The second substrate 113 is formed on the organic emission layer 112. In some embodiments, the second substrate 113 is an insulating substrate which is formed of glass, quartz, ceramic, metal, plastic, or the like. The second substrate 113 can be formed of a plurality of organic layers, a plurality of inorganic layers, and/or a thin film encapsulation layer on which the inorganic layers or the organic layers are alternately stacked to prevent moisture, gas, and the like, from penetrating into the organic emission layer 112. Similar to the first substrate 111, the second substrate 113 can be formed of a flexible material.

Meanwhile, according to the exemplary embodiment, the cross sectional length of the first substrate 111 can be longer than that of the organic emission layer 112 and the second substrate 113. That is, as illustrated in FIG. 4, the organic emission layer 112 and the second substrate 113 can be formed to have a smaller area than that of the first substrate 111. Therefore, it is possible to prevent defects such as cracks from occurring at a corner region of the first substrate 111 in the organic emission layer 112 and the second substrate 113. The wiring unit (not illustrated) for driving the organic emission layer 112 can be formed at an area where the organic emission layer 112 and the second substrate 113 in the first substrate 111 are not formed.

The support film 114 is positioned beneath the first substrate 111 to support the first substrate 111, the organic emission layer 112, and the lower portion of the second substrate 113. The support film 114 can have a smaller area than that of the first substrate 111. Therefore, as illustrated in FIG. 3, the first substrate 111 can be bent to enclose the sides of the support film 114 based on the grooves 111a.
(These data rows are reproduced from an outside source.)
/-- A run through any port operations, however it ends, leaves a byte outside the target registers alone that no answer to
come changes. -/
theorem byteKept_runOps {a : Nat} {s : State} (ops : List MicroOp) (h : Memory.wf s.mem) (ha : ¬ InTargets s a)
    (ho : ¬ ChangedByOthers s a) : ByteKept a s (runOps ops s) := by
  refine runOps_induct (fun _ t => ByteKept a s t) (ByteKept a s) ?done ?wait ?fail ?next ?after ?reads ops s (.refl a h)
  case done => exact fun t ht => ⟨ht.memory, ht.params, ht.coming, ht.byte⟩
  case wait => exact fun _ _ t ht _ => ht.trans (byteKept_dropAnswer a ht.memory)
  case fail =>
    intro op _ t ht _
    obtain ⟨hm, hp, hc, hb⟩ := ht.trans (byteKept_dropAnswer a ht.memory)
    exact ⟨hm, hp, hc, hb⟩
  case next =>
    intro op _ t ht _
    have hd := ht.trans (byteKept_dropAnswer a ht.memory)
    exact hd.trans (byteKept_advance op hd.memory (hd.not_inTargets ha))
  case after =>
    intro op _ t cells ht hreply
    have hcells : ∀ c ∈ cells, c.1 ≠ a := by
      simpa [portReply_after _ _ _ hreply, Answer.others, Answer.sideEffects] using
        ne_of_nextAnswer (ht.not_changedByOthers ho)
    have hd := ht.trans (byteKept_dropAnswer a ht.memory)
    have he := hd.trans (byteKept_envWrites hd.memory hcells)
    exact he.trans (byteKept_advance op he.memory (he.not_inTargets ha))
  case reads =>
    intro op _ t v fx ht hreply
    obtain ⟨hnext, hrd⟩ := portReply_reads _ _ _ _ hreply
    have hfx : ∀ c ∈ fx, c.1 ≠ a := by
      simpa [hnext, Answer.others, Answer.sideEffects] using ne_of_nextAnswer (ht.not_changedByOthers ho)
    have hd := ht.trans (byteKept_dropAnswer a ht.memory)
    exact hd.trans (byteKept_advanceGiven hd.memory hrd hfx)

/-- Settles O59: a waiting block with neither a write nor a reset ahead of it goes on with its port operations. -/
theorem resumedStepKeepsOtherBytes : Obligations.ResumedStepKeepsOtherBytes := by
  intro s t hinv _ hbusy hwrite hreset hstep a ha ho
  cases step_cases hstep with
  | waits idle | refused _ _ idle | runs _ _ idle => exact nomatch hbusy.symm.trans idle
  | hardReset rest hin => exact absurd hin (hreset hbusy rest)
  | envWrite cell rest hin => exact absurd hin (hwrite hbusy cell rest)
  | resumes i => exact (byteKept_runOps _ hinv.memory ha ho).byte

end Sys2Proof.Machine

namespace Sys2Proof

/-! ### The command word: round trips, the opcode map, the illegal words -/

/-- Settles O1: `encode` writes the operand and the opcode where `decode` reads them. -/
theorem decodeEncode : Obligations.DecodeEncode := fun _ h => decode_encode h

/-- Settles O2: the number of a legal word is that of the word `encode` writes. -/
theorem encodeDecode : Obligations.EncodeDecode := fun _ _ h => wellFormed_and_encode_of_decode h

/-- Settles O5: the worked words are those `encode` writes for the commands they stand for. -/
theorem workedWordsDecode : Obligations.WorkedWordsDecode :=
  ⟨decode_encode (i := .init 1000) rfl, decode_encode (i := .cfgps) rfl, decode_encode (i := .run 50) rfl,
    decode_encode (i := .stop) rfl, decode_encode (i := .setduty 25) rfl, decode_encode (i := .reset 440) rfl⟩

/-- A word with the opcode and the operand field of a well-formed command spells it (R51 to R55). -/
theorem decode_of_toNat {c : Word} {i : Instr} (hwf : i.wellFormed = true)
    (hc : c.toNat = opcodeNumber i * 2 ^ 28 + operandNumber i) : decode c = .ok i := by
  have hword : encode i = c := BitVec.eq_of_toNat_eq (by rw [encode_toNat hwf, hc])
  rw [← hword, decode_encode hwf]

/-- The word of a well-formed command matches the command's own row (R55). -/
theorem spells_encode {i : Instr} (hwf : i.wellFormed = true) : (opcodeRow i).spells (encode i) = true := by
  cases i with
  | init f => exact Laws.EncodesOwnRow.init f hwf
  | cfgps => exact Laws.EncodesOwnRow.cfgps hwf
  | run p => exact Laws.EncodesOwnRow.run p hwf
  | stop => exact Laws.EncodesOwnRow.stop hwf
  | setduty p => exact Laws.EncodesOwnRow.setduty p hwf
  | reset f => exact Laws.EncodesOwnRow.reset f hwf
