-- ==== Sys2Proof/Machine/Core.lean ====
section
/-!
DEFINITION. The machine as the host runs it.
-/

def Sys2Proof.core : Host.Core :=
  { State := Sys2Proof.Machine.State
    Fault := Sys2Proof.Machine.Fault
    Refusal := Sys2Proof.Machine.Refusal
    step := Sys2Proof.Machine.step
    reset := Sys2Proof.Machine.State.reset }
end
In some embodiments, the support film 114 is formed to have a thickness that is greater than that of the first substrate 111 and thus the first substrate 111 can be bet to cover only a portion of the sides of the support film 114. As illustrated in FIG. 2, the organic emission layer 112 and the second substrate 113 can also be bent along with the first substrate 111. That is, the area of the organic emission layer 112 and the second substrate 113 can be greater than that of the support film 114, and thus, the first substrate 111, the organic emission layer 112, and the second substrate 113 can be simultaneously bent along a bending line BL as shown in FIG. 4.

When the OLED display modules 110 are bent along the bending line BL and arranged to be adjacent to each other as described above, the bent portions of the second substrates 113 opposing to each other can contact each other and a space is formed between the portions where the organic emission layers 112 and the second substrates 113 in the first substrates 111 opposing each other are not formed as illustrated in FIG. 2.

FIG. 5 is a cross-sectional view illustrating an insulating film which is interposed between the pair of OLED display modules adjacent to each other in the OLED display according to the exemplary embodiment.

The conductors 115 can be arranged on each corner of the first substrate 111. The first substrate 111, the organic emission layer 112, and the second substrate 113 can be bent along the bending line BL of FIG. 4, and thus, the conductors 115 arranged between the adjacent OLED display modules are placed at positions opposite to each other. According to the exemplary embodiment, as illustrated in FIG. 5, an insulating film IF is interposed between the opposing conductors 115 and the opposing conductors 115 can be connected to a circuit tester CT. As a result, when the insulating film IF is damaged by bending, rolling, and/or stretching of the OLED display 100 to a critical stress or greater, a change in the voltage between the opposing conductors 115 due to the damage to the insulating film IF can be measured in real time. Accordingly, it can be determined whether the adjacent OLED display modules 110 are spaced apart from each other.

Hereinafter, a detailed configuration of the bonded part, the flexible window substrate, and the reinforcing film according to the exemplary embodiment will be described with reference again to FIG. 2.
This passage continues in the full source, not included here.